We examined datasets from the Clinical Exome Laboratory of Thomas Jefferson University as well as the research core facility at the University of Texas Southwestern Medical Center.

Bob Barrett:
Okay, let’s get into it: what were your findings?

Jason Park:
We examined 57 exome datasets performed by three different methods, 12 of the datasets were from clinical exomes, the remainder was performed as research samples. The overall performance statistics of the datasets were comparable to previous reports on clinical exomes. For the 56 genes, we identified in a database 18,336 nucleotide locations that were known to be associated with pathogenic changes, so associated with human disease.

We examined whether the 57 exome datasets had adequate sequencing data to identify potential pathogenic changes that could occur at these 18,336 locations. What we found was that a high number of variant locations were not covered in these datasets.

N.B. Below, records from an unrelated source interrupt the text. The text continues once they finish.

theorem witness_RegisterReads : regOfNumber? 0x00 = some .cmd ∧ regOfNumber? 0x0E = some (.hdr 6) := by decide

theorem witness_OperandRegisterWrites :
    State.reset.status.busy = false ∧ (1 : Fin 7) ≠ 0 ∧ (6 : Fin 7) ≠ 0 ∧
    (∃ t, regWrite 0x02 0xFFFF03E8#32 State.reset = .next t) ∧ (∃ t, regWrite 0x03 0x00010001#32 State.reset = .next t) ∧
    ∃ t, regWrite 0x04 0xFFFFFFFF#32 State.reset = .next t :=
  ⟨by decide, by decide, by decide, ⟨_, rfl⟩, ⟨_, rfl⟩, ⟨_, rfl⟩⟩

/-- Each locked register at the ends of its range, and the last address of DMEM; the clauses on SEGI and SN need no hypothesis. -/
theorem witness_OperandLock :
    midBit.status.busy = true ∧
    (∀ r ∈ [0x02, 0x03, 0x04, 0x08, 0x0E], r = 0x02 ∨ r = 0x03 ∨ r = 0x04 ∨ (0x08 ≤ r ∧ r ≤ 0x0E)) ∧
    65535 < midBit.params.dmemSize.val := by decide

theorem witness_AddressErrors :
    (∀ r ∈ [0x07, 0x0F, 0x10, 0xFFFFFFFF], r = 0x07 ∨ r = 0x0F ∨ 0x10 ≤ r) ∧
    State.reset.params.dmemSize.val ≤ 65536 ∧
    ({ State.reset with params := { State.reset.params with dmemSize := 0 } } : State).params.dmemSize.val = 0 := by decide

theorem witness_RegisterMap : ∀ r ∈ [0x07, 0x0F, 0x10], regOfNumber? r = none := by decide

theorem witness_StatusWordLayout : (1 ≠ 0 ∧ 1 < 8) ∧ (7 ≠ 0 ∧ 7 < 8) ∧ (13 ≠ 0 ∧ 12 < 13) ∧ (31 ≠ 0 ∧ 12 < 31) := by decide

theorem witness_StatusWriteOneToClear :
    (0x00000100#32).getLsbD Flag.eIll.bit = true ∧ (0x00000100#32).getLsbD Flag.eAddr.bit = false := by decide

/-- A refused read of a register, of DMEM, and a refused write. -/
theorem witness_OneFlagPerTransaction :
    (∃ t, hostTxn (.regRead 0x07) State.reset = .next t ∧ State.reset.status.get .eAddr = false ∧
      t.status.get .eAddr = true) ∧
    (∃ t, hostTxn (.memRead 65536) State.reset = .next t ∧ t.status.get .eAddr = true) ∧
    (∃ t, hostTxn (.memWrite 0 0x55#8) midBit = .next t ∧ midBit.status.get .eLock = false ∧
      t.status.get .eLock = true) :=
  ⟨⟨_, rfl, by decide, by decide⟩, ⟨_, rfl, by decide⟩, ⟨_, rfl, by decide, by decide⟩⟩

theorem witness_MemoryWriteAndRead :
    0 < example4.params.dmemSize.val ∧ 65535 < example4.params.dmemSize.val ∧ example4.status.busy = false ∧
    5 ≠ 0 ∧ Memory.wf example4.dmem := by decide

theorem witness_UnwrittenByteIsStable : Memory.find? example4.dmem 4 = none ∧ 3 ≠ 4 := by decide

theorem witness_ResetValues :
    ({ midFrame with host := [.reset, .wait] } : State).host = .reset :: [.wait] ∧ Instr.tone = .tone ∧
    Instr.frame ≠ .tone := by decide

theorem witness_HostScript :
    ({ midBit with host := [.wait] } : State).host = .wait :: [] ∧ 0 < [0x00#8, 0x01#8].length := by decide

end Sys2Proof.Tests
end

section
/-! PROOFS. The carriers as whole cycles of the square wave (40_tone_source.md R44, R47), and the two bit encodings built
from them (41_bit_encoder.md R49). -/

namespace Sys2Proof.Machine

/-! ### A frequency whose cycle is a whole, even number of samples -/

/-- R44 reduced: where a cycle of `f` is exactly `2 * h` samples, the sign of sample `k` depends on `k` modulo the cycle. -/
theorem sq_of_wholeCycle {f h : Nat} (hf : f * (2 * h) = Config.FS) (p : Sign) (k : Nat) :
    sq p f k = if k % (2 * h) < h then p else p.flip := by
  have hpos : 0 < f := by
    refine Nat.pos_of_ne_zero fun h0 => ?_
    simp [h0, Config.FS] at hf
  have phase : k * f % (f * (2 * h)) = f * (k % (2 * h)) := by rw [Nat.mul_comm k f, Nat.mul_mod_mul_left]
  have half : 2 * (f * (k % (2 * h))) < f * (2 * h) ↔ k % (2 * h) < h := by
    rw [Nat.mul_left_comm, Nat.mul_lt_mul_left hpos]
    omega
  simp only [sq, ← hf, phase, half]

theorem sq_add_wholeCycle {f h : Nat} (hf : f * (2 * h) = Config.FS) (p : Sign) (k : Nat) :
    sq p f (2 * h + k) = sq p f k := by
  rw [sq_of_wholeCycle hf, sq_of_wholeCycle hf, Nat.add_mod_left]

/-- The first cycle: `h` samples of POL0, then `h` of its opposite. -/
theorem firstCycle_eq {f h : Nat} (hf : f * (2 * h) = Config.FS) (p : Sign) :
    (List.range (2 * h)).map (sq p f) = List.replicate h p ++ List.replicate h p.flip := by
  apply List.ext_getElem
  · simp [Nat.two_mul]
  · intro k hk _
    have hlt : k < 2 * h := by simpa using hk
    simp [sq_of_wholeCycle hf, Nat.mod_eq_of_lt hlt, List.getElem_append]

/-- `n` cycles are `n` copies of the first. -/
theorem cycles_eq {f h : Nat} (hf : f * (2 * h) = Config.FS) (p : Sign) (n : Nat) :
    (List.range (n * (2 * h))).map (sq p f) =
      (List.replicate n (List.replicate h p ++ List.replicate h p.flip)).flatten := by
  induction n with
  | zero => simp
  | succ n ih =>
    have shift : sq p f ∘ (2 * h + ·) = sq p f := funext (sq_add_wholeCycle hf p)
    rw [Nat.succ_mul, Nat.add_comm, List.range_add, List.map_append, List.map_map, shift, ih, firstCycle_eq hf,
      List.replicate_succ, List.flatten_cons]

/-- A segment of `n` whole cycles of its frequency. -/
theorem samples_eq_cycles {f h d n : Nat} (hf : f * (2 * h) = Config.FS) (hn : segLen d = n * (2 * h)) (p : Sign) :
    samples p ⟨f, d⟩ = (List.replicate n (List.replicate h p ++ List.replicate h p.flip)).flatten := by
  rw [samples, hn, cycles_eq hf]

/-- The high carrier: 2 cycles of 32 samples a millisecond. -/
theorem samples_F2 (p : Sign) (d : Nat) :
    samples p ⟨Config.F2, d⟩ =
      (List.replicate (2 * d) (List.replicate 16 p ++ List.replicate 16 p.flip)).flatten :=
  samples_eq_cycles rfl (by rw [segLen_eq]; omega) p

/-- The low carrier: 1 cycle of 64 samples a millisecond. -/
theorem samples_F1 (p : Sign) (d : Nat) :
    samples p ⟨Config.F1, d⟩ =
      (List.replicate d (List.replicate 32 p ++ List.replicate 32 p.flip)).flatten :=
  samples_eq_cycles rfl (by rw [segLen_eq]; omega) p

/-! ### The bit encodings -/

/-- A list of segments emits 64 pairs for each of its milliseconds. -/
theorem markedSegs_length_eq_dur (p : Sign) (gs : List Seg) :
    (markedSegs p gs).length = 64 * (gs.map (fun g => g.dur)).sum := by
  induction gs with
  | nil => rfl
  | cons g gs ih =>
    rw [markedSegs_cons, List.length_append, mark_length, samples_length, segLen_eq, ih, List.map_cons, List.sum_cons,
      Nat.mul_add]

theorem encodeBit_zero : encodeBit 0#1 = [⟨Config.F2, Config.T_LONG⟩, ⟨Config.F1, Config.T_SHORT⟩] := rfl

theorem encodeBit_one : encodeBit 1#1 = [⟨Config.F2, Config.T_SHORT⟩, ⟨Config.F1, Config.T_LONG⟩] := rfl

/-- Every bit has one long and one short pulse. -/
theorem encodeBit_dur_sum (b : Bit) : ((encodeBit b).map (fun g => g.dur)).sum = 9 := by
  unfold encodeBit
  split <;> rfl

theorem encodeBit_pairs_length (p : Sign) (b : Bit) : (markedSegs p (encodeBit b)).length = 576 := by
  rw [markedSegs_length_eq_dur, encodeBit_dur_sum]

/-- Settles O9: each pulse is a whole number of cycles of its carrier, and both bits last one long and one short pulse. -/
theorem bitEncodings : Obligations.BitEncodings := by
  refine ⟨encodeBit_zero, encodeBit_one, fun p => ⟨?_, ?_, encodeBit_pairs_length p⟩, encodeBit_dur_sum⟩
  · rw [encodeBit_zero, List.map_cons, List.map_cons, List.map_nil, samples_F2, samples_F1]
    rfl
  · rw [encodeBit_one, List.map_cons, List.map_cons, List.map_nil, samples_F2, samples_F1]
    rfl

end Sys2Proof.Machine
end

section
/-! PROOFS. The byte encoding as ten bit encodings, by slots and by bits (42_byte_encoder.md R52). -/

namespace Sys2Proof.Machine

/-! ### The slot function -/

@[simp] theorem slot_start (x : Byte) : slot x 0 = 0#1 := rfl

@[simp] theorem slot_stop (x : Byte) : slot x 9 = 1#1 := rfl

/-- Slots 1 to 8 carry the data bits, the most significant in slot 1. -/
theorem slot_data (x : Byte) {n : Nat} (hpos : 1 ≤ n) (hle : n ≤ 8) :
    slot x n = BitVec.ofBool (x.getLsbD (8 - n)) := by
  have hslot : slot x n = x.extractLsb' (8 - n) 1 := by
    rw [slot, if_neg (Nat.ne_of_gt hpos), if_pos hle]
  rw [hslot]
  ext i hi
  obtain rfl : i = 0 := by omega
  simp

/-! ### The byte encoding -/

theorem encodeByte_eq_flatMap_slots (x : Byte) :
    encodeByte x = (List.range 10).flatMap (fun n => encodeBit (slot x n)) := rfl

/-- R52's list: the ten slots written out, each replaced by the bit it carries. -/
theorem encodeByte_eq_append_bits (x : Byte) :
    encodeByte x = encodeBit 0#1
      ++ encodeBit (BitVec.ofBool (x.getLsbD 7)) ++ encodeBit (BitVec.ofBool (x.getLsbD 6))
      ++ encodeBit (BitVec.ofBool (x.getLsbD 5)) ++ encodeBit (BitVec.ofBool (x.getLsbD 4))
      ++ encodeBit (BitVec.ofBool (x.getLsbD 3)) ++ encodeBit (BitVec.ofBool (x.getLsbD 2))
      ++ encodeBit (BitVec.ofBool (x.getLsbD 1)) ++ encodeBit (BitVec.ofBool (x.getLsbD 0))
      ++ encodeBit 1#1 := by
  have hrange : List.range 10 = [0, 1, 2, 3, 4, 5, 6, 7, 8, 9] := rfl
  rw [encodeByte_eq_flatMap_slots, hrange]
  simp [slot_data, List.append_assoc]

Furthermore, the variant locations with poor data differed between each exome method. Although the clinical exome method had the best performance, it still had 7 genes of the 56 genes where greater than 50% of the pathogenic variant locations were inadequately covered.

Bob Barrett:
Did anything in these findings surprise you?

Jason Park:
Well, we knew going into the study that there would be genes that have poor or incomplete coverage; however, we did not know that this would be a common occurrence for most genes. Indeed in our study only three of the 56 genes had all pathogenic variant locations with complete coverage. The remaining 53 genes were incomplete in terms of sequencing data in almost all methods.

Bob Barrett:
Do you think the results of your study were representative of exome tests from other clinical laboratories?

Jason Park:
I believe that our findings on incomplete coverage of genes are inherent to current exome methods, and apply to all laboratories performing exome testing, both in research as well as clinical settings.

Bob Barrett:
So is there a way to improve the incomplete coverage issue in exome tests?

Jason Park:
In the past year, there have been several reports of improving exome methods for this coverage issue. These improvements include increasing capture probe concentrations at regions that are inadequately covered. Improved exome methods have been reported to result in greater than 99% coverage of clinically relevant genes. This is a vast improvement over the previously reported exome nucleotide coverages of 90-95%.

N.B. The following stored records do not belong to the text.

-- ==== Sys2Proof/Word.lean ====
section
/-! DEFINITION. The word types of the 3410: bytes, memory lines, byte enables, line numbers, and the
modular counters (spec/00_scope.md 5.1, 5.2). Types only: every helper that reads bytes or compares
counters stands in Machine/Operands.lean. -/

namespace Sys2Proof

/-- One byte. -/
abbrev Byte := BitVec 8

/-- The 32 bytes of one memory line; byte `i` is bits `8*i + 7 … 8*i` (little-endian, 11_memory_formats.md). -/
abbrev Line := BitVec 256

/-- The byte enables of one request: bit `i` enables byte `i` of the line (00_scope.md section 4, R1). -/
abbrev Enables := BitVec 32

/-- The number of a memory line: its byte address divided by 32. A 32-bit byte address
(DEDUCED, log 7) makes 27 bits. -/
abbrev LineNo := BitVec 27

/-- A 32-bit sheet sequence number (5.2). -/
abbrev Seq := BitVec 32

/-- The 24-bit path count (5.2, R68). -/
abbrev PathCount := BitVec 24

/-- A 16-bit pitch number (5.2, R69). -/
abbrev PitchNo := BitVec 16

end Sys2Proof
end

However, even at 99% nucleotide coverage, 10-15% of genes can still be inadequately covered. Clinical laboratories need to recognize coverage as a significant problem and continue to improve this issue with clinical tests. There is a lot of room for innovation.

Bob Barrett:
Are there any other quality issues that were not addressed in your study?

Jason Park:
Bob, this is a very good question! Our study only examined the most basic issue of having enough data for completely covering each gene of interest. There are other critical quality issues that still need to be addressed; these issues include informatics problems such as the accuracy of the data at each base position, and the correctness of clinical interpretation of the sequencing data.

Bob Barrett:
Well, finally, let's look ahead, what do you think will be the clinical role of exome testing over the next, say 2-3 years?

Jason Park:
Clinical exome test currently have a role in rare genetic disease testing. In order for exome testing to become a more mainstream genetic diagnostic tool, the quality of these tests need to be improved to match if not exceed the quality of traditional DNA sequencing tests. If the quality and analytical performance of exome tests can be improved then I think they may replace most conventional DNA sequencing tests.

Bob Barrett:
Dr. Jason Park is Director of the Advanced Diagnostics Laboratory at the Children's Medical Center in Dallas, an Assistant Professor with the University of Texas Southwestern Medical Center in the Department of Pathology and the Eugene McDermott Center for Human Growth and Development. He has been our guest in this podcast from Clinical Chemistry looking at exome analysis in the clinical laboratory. His paper appeared in the January 2015 issue of Clinical Chemistry, a special issue devoted to molecular diagnostics. I am Bob Barrett. Thanks for listening!